Dataset excerpts
____________________

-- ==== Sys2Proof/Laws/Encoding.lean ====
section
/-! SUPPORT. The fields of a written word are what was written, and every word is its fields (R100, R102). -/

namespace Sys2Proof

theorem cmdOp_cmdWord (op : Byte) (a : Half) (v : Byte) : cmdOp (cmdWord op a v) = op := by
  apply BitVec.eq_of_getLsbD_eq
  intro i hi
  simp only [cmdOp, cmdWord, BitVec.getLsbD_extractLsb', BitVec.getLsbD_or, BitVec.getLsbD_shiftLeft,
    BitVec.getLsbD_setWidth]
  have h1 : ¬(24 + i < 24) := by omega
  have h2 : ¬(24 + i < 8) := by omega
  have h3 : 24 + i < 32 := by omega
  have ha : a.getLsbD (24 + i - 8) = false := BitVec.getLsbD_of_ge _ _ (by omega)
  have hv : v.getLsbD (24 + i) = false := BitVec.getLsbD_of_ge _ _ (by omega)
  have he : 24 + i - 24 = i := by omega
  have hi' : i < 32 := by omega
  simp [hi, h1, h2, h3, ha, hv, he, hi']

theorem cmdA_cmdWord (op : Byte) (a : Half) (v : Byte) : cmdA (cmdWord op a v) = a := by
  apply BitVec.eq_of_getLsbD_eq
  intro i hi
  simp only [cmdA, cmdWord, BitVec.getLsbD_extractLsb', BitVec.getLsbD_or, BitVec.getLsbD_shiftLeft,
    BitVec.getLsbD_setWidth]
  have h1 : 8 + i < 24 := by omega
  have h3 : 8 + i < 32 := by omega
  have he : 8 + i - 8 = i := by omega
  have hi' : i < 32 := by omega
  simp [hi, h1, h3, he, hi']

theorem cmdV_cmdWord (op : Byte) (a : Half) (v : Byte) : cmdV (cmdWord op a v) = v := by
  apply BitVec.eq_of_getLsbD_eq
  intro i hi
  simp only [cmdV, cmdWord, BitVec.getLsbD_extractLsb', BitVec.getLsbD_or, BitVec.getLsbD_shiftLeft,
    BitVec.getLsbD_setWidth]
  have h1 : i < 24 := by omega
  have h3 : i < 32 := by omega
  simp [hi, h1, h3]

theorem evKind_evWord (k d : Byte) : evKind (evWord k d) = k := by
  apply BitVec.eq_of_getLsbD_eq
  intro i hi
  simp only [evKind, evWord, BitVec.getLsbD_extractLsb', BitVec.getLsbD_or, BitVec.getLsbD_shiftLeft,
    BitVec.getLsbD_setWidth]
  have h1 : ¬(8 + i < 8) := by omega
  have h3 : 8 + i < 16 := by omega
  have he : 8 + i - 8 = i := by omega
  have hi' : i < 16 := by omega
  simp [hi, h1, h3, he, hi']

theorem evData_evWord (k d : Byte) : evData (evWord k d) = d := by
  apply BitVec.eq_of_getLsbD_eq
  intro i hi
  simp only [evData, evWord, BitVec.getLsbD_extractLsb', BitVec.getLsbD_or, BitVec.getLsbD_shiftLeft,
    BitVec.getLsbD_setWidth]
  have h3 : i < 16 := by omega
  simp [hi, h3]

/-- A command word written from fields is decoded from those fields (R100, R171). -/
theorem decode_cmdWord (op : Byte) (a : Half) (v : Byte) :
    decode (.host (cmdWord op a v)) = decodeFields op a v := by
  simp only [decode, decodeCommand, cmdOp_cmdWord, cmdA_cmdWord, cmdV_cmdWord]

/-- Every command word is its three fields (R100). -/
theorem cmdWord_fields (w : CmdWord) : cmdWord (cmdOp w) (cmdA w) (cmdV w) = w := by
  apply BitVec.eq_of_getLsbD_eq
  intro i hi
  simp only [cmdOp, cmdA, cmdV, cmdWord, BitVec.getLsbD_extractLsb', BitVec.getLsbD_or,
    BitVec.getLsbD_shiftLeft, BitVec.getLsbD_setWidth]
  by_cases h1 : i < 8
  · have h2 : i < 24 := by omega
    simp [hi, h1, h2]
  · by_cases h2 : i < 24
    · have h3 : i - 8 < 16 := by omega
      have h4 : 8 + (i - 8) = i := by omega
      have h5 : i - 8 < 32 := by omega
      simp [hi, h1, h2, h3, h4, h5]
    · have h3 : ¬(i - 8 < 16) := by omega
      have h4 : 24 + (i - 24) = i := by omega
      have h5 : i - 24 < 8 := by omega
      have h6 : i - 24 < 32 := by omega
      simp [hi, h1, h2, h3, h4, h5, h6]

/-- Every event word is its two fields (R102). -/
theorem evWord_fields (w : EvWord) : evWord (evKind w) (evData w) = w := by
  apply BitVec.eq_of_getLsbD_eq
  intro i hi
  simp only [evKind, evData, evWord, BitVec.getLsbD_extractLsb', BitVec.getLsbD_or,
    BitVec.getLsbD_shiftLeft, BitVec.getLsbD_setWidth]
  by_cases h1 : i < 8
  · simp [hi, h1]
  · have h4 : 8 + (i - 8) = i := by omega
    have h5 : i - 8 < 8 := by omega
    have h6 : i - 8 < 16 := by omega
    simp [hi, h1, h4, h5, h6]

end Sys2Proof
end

____________________

Aim of the exercise →
Reproduce the data in full, precisely as given.

Result for this task →
-- ==== Sys2Proof/Laws/Encoding.lean ====
section
/-! SUPPORT. The fields of a written word are what was written, and every word is its fields (R100, R102). -/

namespace Sys2Proof

theorem cmdOp_cmdWord (op : Byte) (a : Half) (v : Byte) : cmdOp (cmdWord op a v) = op := by
  apply BitVec.eq_of_getLsbD_eq
  intro i hi
  simp only [cmdOp, cmdWord, BitVec.getLsbD_extractLsb', BitVec.getLsbD_or, BitVec.getLsbD_shiftLeft,
    BitVec.getLsbD_setWidth]
  have h1 : ¬(24 + i < 24) := by omega
  have h2 : ¬(24 + i < 8) := by omega
  have h3 : 24 + i < 32 := by omega
  have ha : a.getLsbD (24 + i - 8) = false := BitVec.getLsbD_of_ge _ _ (by omega)
  have hv : v.getLsbD (24 + i) = false := BitVec.getLsbD_of_ge _ _ (by omega)
  have he : 24 + i - 24 = i := by omega
  have hi' : i < 32 := by omega
  simp [hi, h1, h2, h3, ha, hv, he, hi']

theorem cmdA_cmdWord (op : Byte) (a : Half) (v : Byte) : cmdA (cmdWord op a v) = a := by
  apply BitVec.eq_of_getLsbD_eq
  intro i hi
  simp only [cmdA, cmdWord, BitVec.getLsbD_extractLsb', BitVec.getLsbD_or, BitVec.getLsbD_shiftLeft,
    BitVec.getLsbD_setWidth]
  have h1 : 8 + i < 24 := by omega
  have h3 : 8 + i < 32 := by omega
  have he : 8 + i - 8 = i := by omega
  have hi' : i < 32 := by omega
  simp [hi, h1, h3, he, hi']

theorem cmdV_cmdWord (op : Byte) (a : Half) (v : Byte) : cmdV (cmdWord op a v) = v := by
  apply BitVec.eq_of_getLsbD_eq
  intro i hi
  simp only [cmdV, cmdWord, BitVec.getLsbD_extractLsb', BitVec.getLsbD_or, BitVec.getLsbD_shiftLeft,
    BitVec.getLsbD_setWidth]
  have h1 : i < 24 := by omega
  have h3 : i < 32 := by omega
  simp [hi, h1, h3]

theorem evKind_evWord (k d : Byte) : evKind (evWord k d) = k := by
  apply BitVec.eq_of_getLsbD_eq
  intro i hi
  simp only [evKind, evWord, BitVec.getLsbD_extractLsb', BitVec.getLsbD_or, BitVec.getLsbD_shiftLeft,
    BitVec.getLsbD_setWidth]
  have h1 : ¬(8 + i < 8) := by omega
  have h3 : 8 + i < 16 := by omega
  have he : 8 + i - 8 = i := by omega
  have hi' : i < 16 := by omega
  simp [hi, h1, h3, he, hi']

theorem evData_evWord (k d : Byte) : evData (evWord k d) = d := by
  apply BitVec.eq_of_getLsbD_eq
  intro i hi
  simp only [evData, evWord, BitVec.getLsbD_extractLsb', BitVec.getLsbD_or, BitVec.getLsbD_shiftLeft,
    BitVec.getLsbD_setWidth]
  have h3 : i < 16 := by omega
  simp [hi, h3]

/-- A command word written from fields is decoded from those fields (R100, R171). -/
theorem decode_cmdWord (op : Byte) (a : Half) (v : Byte) :
    decode (.host (cmdWord op a v)) = decodeFields op a v := by
  simp only [decode, decodeCommand, cmdOp_cmdWord, cmdA_cmdWord, cmdV_cmdWord]

/-- Every command word is its three fields (R100). -/
theorem cmdWord_fields (w : CmdWord) : cmdWord (cmdOp w) (cmdA w) (cmdV w) = w := by
  apply BitVec.eq_of_getLsbD_eq
  intro i hi
  simp only [cmdOp, cmdA, cmdV, cmdWord, BitVec.getLsbD_extractLsb', BitVec.getLsbD_or,
    BitVec.getLsbD_shiftLeft, BitVec.getLsbD_setWidth]
  by_cases h1 : i < 8
  · have h2 : i < 24 := by omega
    simp [hi, h1, h2]
  · by_cases h2 : i < 24
    · have h3 : i - 8 < 16 := by omega
      have h4 : 8 + (i - 8) = i := by omega
      have h5 : i - 8 < 32 := by omega
      simp [hi, h1, h2, h3, h4, h5]
    · have h3 : ¬(i - 8 < 16) := by omega
      have h4 : 24 + (i - 24) = i := by omega
      have h5 : i - 24 < 8 := by omega
      have h6 : i - 24 < 32 := by omega
      simp [hi, h1, h2, h3, h4, h5, h6]

/-- Every event word is its two fields (R102). -/
theorem evWord_fields (w : EvWord) : evWord (evKind w) (evData w) = w := by
  apply BitVec.eq_of_getLsbD_eq
  intro i hi
  simp only [evKind, evData, evWord, BitVec.getLsbD_extractLsb', BitVec.getLsbD_or,
    BitVec.getLsbD_shiftLeft, BitVec.getLsbD_setWidth]
  by_cases h1 : i < 8
  · simp [hi, h1]
  · have h4 : 8 + (i - 8) = i := by omega
    have h5 : i - 8 < 8 := by omega
    have h6 : i - 8 < 16 := by omega
    simp [hi, h1, h4, h5, h6]

end Sys2Proof
end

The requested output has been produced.